Les transactions inscrites dans une blockchain ne peuvent, par construction de celle-ci, être effacées. Cette inaltérabilité des données entre en opposition avec les articles 16 et 17 du RGPD, notamment avec le droit à la rectification et le droit à l’effacement. En effet, les “blocs” contenant les informations sont à la fois liés les uns aux autres, et dupliqués sur de nombreuses machines (les “noeuds du réseau”) : c’est d’ailleurs là tout l’intérêt du système puisqu’il permet la décentralisation de la donnée et la prévention de sa falsification. Lors de l’ajout d’un bloc, son authenticité est vérifiée par l’ensemble des noeuds de réseau et validée sur le principe du consensus des 51%. Pour être tout-à-fait exact, la modification ou la suppression d’une transaction inscrite dans une chaîne de blocs publique est techniquement possible mais extrêmement exigeante et coûteuse : il faudrait pour cela qu’une majorité des “mineurs”, qui ont pour rôle d’enregistrer et de valider chaque transaction réalisée sur la chaîne de blocs, réécrivent simultanément (alors qu’ils sont géographiquement éparpillés) la chaîne à partir de la transaction concernée (ce qui mobiliserait des ressources et une puissance de calcul considérables).
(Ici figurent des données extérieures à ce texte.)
-- ==== Sys2Proof/Laws/State.lean ====
section
/-! SUPPORT. What each one-line update of the state leaves in each field. -/
namespace Sys2Proof.Machine

/-! ### `State.at` -/

@[simp] theorem State.at_pending (s : State) (t : Nat) : (s.at t).pending = s.pending := rfl
@[simp] theorem State.at_now (s : State) (t : Nat) : (s.at t).now = max s.now t := rfl
@[simp] theorem State.at_free (s : State) (t : Nat) : (s.at t).free = s.free := rfl
@[simp] theorem State.at_tick (s : State) (t : Nat) : (s.at t).tick = s.tick := rfl
@[simp] theorem State.at_tickAt (s : State) (t : Nat) : (s.at t).tickAt = s.tickAt := rfl
@[simp] theorem State.at_tickVal (s : State) (t : Nat) : (s.at t).tickVal = s.tickVal := rfl
@[simp] theorem State.at_hosts (s : State) (t : Nat) : (s.at t).hosts = s.hosts := rfl
@[simp] theorem State.at_waiting (s : State) (t : Nat) : (s.at t).waiting = s.waiting := rfl
@[simp] theorem State.at_boundaryHeld (s : State) (t : Nat) : (s.at t).boundaryHeld = s.boundaryHeld := rfl
@[simp] theorem State.at_dmas (s : State) (t : Nat) : (s.at t).dmas = s.dmas := rfl
@[simp] theorem State.at_nextDma (s : State) (t : Nat) : (s.at t).nextDma = s.nextDma := rfl
@[simp] theorem State.at_nextSeq (s : State) (t : Nat) : (s.at t).nextSeq = s.nextSeq := rfl
@[simp] theorem State.at_hostMem (s : State) (t : Nat) : (s.at t).hostMem = s.hostMem := rfl
@[simp] theorem State.at_gens (s : State) (t : Nat) : (s.at t).gens = s.gens := rfl
@[simp] theorem State.at_flash (s : State) (t : Nat) : (s.at t).flash = s.flash := rfl
@[simp] theorem State.at_objs (s : State) (t : Nat) : (s.at t).objs = s.objs := rfl
@[simp] theorem State.at_objsBefore (s : State) (t : Nat) : (s.at t).objsBefore = s.objsBefore := rfl
@[simp] theorem State.at_views (s : State) (t : Nat) : (s.at t).views = s.views := rfl
@[simp] theorem State.at_net (s : State) (t : Nat) : (s.at t).net = s.net := rfl
@[simp] theorem State.at_media (s : State) (t : Nat) : (s.at t).media = s.media := rfl
@[simp] theorem State.at_thyme (s : State) (t : Nat) : (s.at t).thyme = s.thyme := rfl
@[simp] theorem State.at_tbs (s : State) (t : Nat) : (s.at t).tbs = s.tbs := rfl
@[simp] theorem State.at_dram (s : State) (t : Nat) : (s.at t).dram = s.dram := rfl
@[simp] theorem State.at_power (s : State) (t : Nat) : (s.at t).power = s.power := rfl
@[simp] theorem State.at_pins (s : State) (t : Nat) : (s.at t).pins = s.pins := rfl
@[simp] theorem State.at_router (s : State) (t : Nat) : (s.at t).router = s.router := rfl
@[simp] theorem State.at_cnt (s : State) (t : Nat) : (s.at t).cnt = s.cnt := rfl
@[simp] theorem State.at_cntTick (s : State) (t : Nat) : (s.at t).cntTick = s.cntTick := rfl
@[simp] theorem State.at_unitsTick (s : State) (t : Nat) : (s.at t).unitsTick = s.unitsTick := rfl
@[simp] theorem State.at_clientMbps (s : State) (t : Nat) : (s.at t).clientMbps = s.clientMbps := rfl

/-! ### `State.modHost` -/

@[simp] theorem State.modHost_pending (s : State) (p : Nat) (f : HostPort → HostPort) : (s.modHost p f).pending = s.pending := rfl
@[simp] theorem State.modHost_now (s : State) (p : Nat) (f : HostPort → HostPort) : (s.modHost p f).now = s.now := rfl
@[simp] theorem State.modHost_free (s : State) (p : Nat) (f : HostPort → HostPort) : (s.modHost p f).free = s.free := rfl
@[simp] theorem State.modHost_tick (s : State) (p : Nat) (f : HostPort → HostPort) : (s.modHost p f).tick = s.tick := rfl
@[simp] theorem State.modHost_tickAt (s : State) (p : Nat) (f : HostPort → HostPort) : (s.modHost p f).tickAt = s.tickAt := rfl
@[simp] theorem State.modHost_tickVal (s : State) (p : Nat) (f : HostPort → HostPort) : (s.modHost p f).tickVal = s.tickVal := rfl
@[simp] theorem State.modHost_hosts (s : State) (p : Nat) (f : HostPort → HostPort) : (s.modHost p f).hosts = adjD s.hosts p {} f := rfl
@[simp] theorem State.modHost_waiting (s : State) (p : Nat) (f : HostPort → HostPort) : (s.modHost p f).waiting = s.waiting := rfl
@[simp] theorem State.modHost_boundaryHeld (s : State) (p : Nat) (f : HostPort → HostPort) : (s.modHost p f).boundaryHeld = s.boundaryHeld := rfl
@[simp] theorem State.modHost_dmas (s : State) (p : Nat) (f : HostPort → HostPort) : (s.modHost p f).dmas = s.dmas := rfl
@[simp] theorem State.modHost_nextDma (s : State) (p : Nat) (f : HostPort → HostPort) : (s.modHost p f).nextDma = s.nextDma := rfl
@[simp] theorem State.modHost_nextSeq (s : State) (p : Nat) (f : HostPort → HostPort) : (s.modHost p f).nextSeq = s.nextSeq := rfl
@[simp] theorem State.modHost_hostMem (s : State) (p : Nat) (f : HostPort → HostPort) : (s.modHost p f).hostMem = s.hostMem := rfl
@[simp] theorem State.modHost_gens (s : State) (p : Nat) (f : HostPort → HostPort) : (s.modHost p f).gens = s.gens := rfl
@[simp] theorem State.modHost_flash (s : State) (p : Nat) (f : HostPort → HostPort) : (s.modHost p f).flash = s.flash := rfl
@[simp] theorem State.modHost_objs (s : State) (p : Nat) (f : HostPort → HostPort) : (s.modHost p f).objs = s.objs := rfl
@[simp] theorem State.modHost_objsBefore (s : State) (p : Nat) (f : HostPort → HostPort) : (s.modHost p f).objsBefore = s.objsBefore := rfl
@[simp] theorem State.modHost_views (s : State) (p : Nat) (f : HostPort → HostPort) : (s.modHost p f).views = s.views := rfl
@[simp] theorem State.modHost_net (s : State) (p : Nat) (f : HostPort → HostPort) : (s.modHost p f).net = s.net := rfl
@[simp] theorem State.modHost_media (s : State) (p : Nat) (f : HostPort → HostPort) : (s.modHost p f).media = s.media := rfl
@[simp] theorem State.modHost_thyme (s : State) (p : Nat) (f : HostPort → HostPort) : (s.modHost p f).thyme = s.thyme := rfl
@[simp] theorem State.modHost_tbs (s : State) (p : Nat) (f : HostPort → HostPort) : (s.modHost p f).tbs = s.tbs := rfl
@[simp] theorem State.modHost_dram (s : State) (p : Nat) (f : HostPort → HostPort) : (s.modHost p f).dram = s.dram := rfl
@[simp] theorem State.modHost_power (s : State) (p : Nat) (f : HostPort → HostPort) : (s.modHost p f).power = s.power := rfl
@[simp] theorem State.modHost_pins (s : State) (p : Nat) (f : HostPort → HostPort) : (s.modHost p f).pins = s.pins := rfl
@[simp] theorem State.modHost_router (s : State) (p : Nat) (f : HostPort → HostPort) : (s.modHost p f).router = s.router := rfl
@[simp] theorem State.modHost_cnt (s : State) (p : Nat) (f : HostPort → HostPort) : (s.modHost p f).cnt = s.cnt := rfl
@[simp] theorem State.modHost_cntTick (s : State) (p : Nat) (f : HostPort → HostPort) : (s.modHost p f).cntTick = s.cntTick := rfl
@[simp] theorem State.modHost_unitsTick (s : State) (p : Nat) (f : HostPort → HostPort) : (s.modHost p f).unitsTick = s.unitsTick := rfl
@[simp] theorem State.modHost_clientMbps (s : State) (p : Nat) (f : HostPort → HostPort) : (s.modHost p f).clientMbps = s.clientMbps := rfl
Déterminer un responsable du traitement : la quête impossible ?
En conséquence de la conformité RGPD : comment déterminer le responsable de traitement au sein de la blockchain ?
Selon l’article 24 dudit règlement, ce dernier est la personne ou l’entité qui détermine les finalités et les moyens du traitement des données personnelles. Mais comment identifier celui-ci dans un système par construction décentralisé, sans administrateur pour orchestrer l’ensemble ?
Le fonctionnement d’une blockchain inclut au moins trois acteurs : les développeurs, les mineurs et les utilisateurs; mais aucun d’entre eux ne peut endosser ce rôle (sans parler de la difficulté posée par leur fréquent anonymat).
Quant à la blockchain en elle-même, il s’agit d’un protocole et non d’un logiciel : elle ne constitue donc pas un actif logiciel mettant en oeuvre un processus en soi.
Replacer le curseur sur le rattachement de la donnée à l’utilisateur
Cependant, ces obstacles a priori insurmontables ne le sont peut-être pas tout-à-fait si l’on constate les évolutions de l’exploitation de la technologie : en effet, le développement d’un quatrième acteur, intermédiaire entre l’utilisateur et la blockchain, ouvre une porte au RGPD. Ce dernier, dans le cadre d’un service (plateforme de change, portefeuille en ligne, outil de surveillance), capte nécessairement davantage d’informations sur l’utilisateur, mais a en même temps la possibilité de les manier, de les supprimer, et d’en répondre, avec l’existence tangible d’un responsable de traitement et/ou d’un délégué à la protection des données. On déplace donc le curseur de l’existence de la donnée à son rattachement à une personne, plus aisément gérable.
Quid du consentement ?
La blockchain pourrait apporter de nouvelles solutions mais également de nouveaux défis à la question du consentement, abordé à l’article 7. En effet, d’un côté les smart contractsavec cette technologie permettraient de graver dans le marbre le consentement des utilisateurs au traitement de ses données personnelles. Mais de l’autre, tout dépend du support de ces données : si elles sont stockées sur une chaîne de blocs plutôt qu’un support “classique”, le problème de la permanence de l’information évoquée plus haut demeure en cas de rétractation du consentement.
Le contournement par la blockchain privée
Une solution pour s’assurer d’être en conformité avec le RGPD passe par l’utilisation d’une blockchain privée ou de consortium. Dans ce cas de figure, un acteur – l’administrateur – détient la majorité ou l’intégralité de la puissance de calcul sur le réseau, et peut donc procéder aux modifications sans se heurter au nombre et à l’éparpillement des mineurs. Il gère également les droits de lecture et d’écriture des transactions. Il peut également s’agir d’un groupe restreint d’administrateurs coordonnés. La philosophie et une liste non négligeable d’avantages (décentralisation, sécurité, immuabilité, entre autres) de la blockchain sont alors sacrifiées à la nécessité de mise en conformité.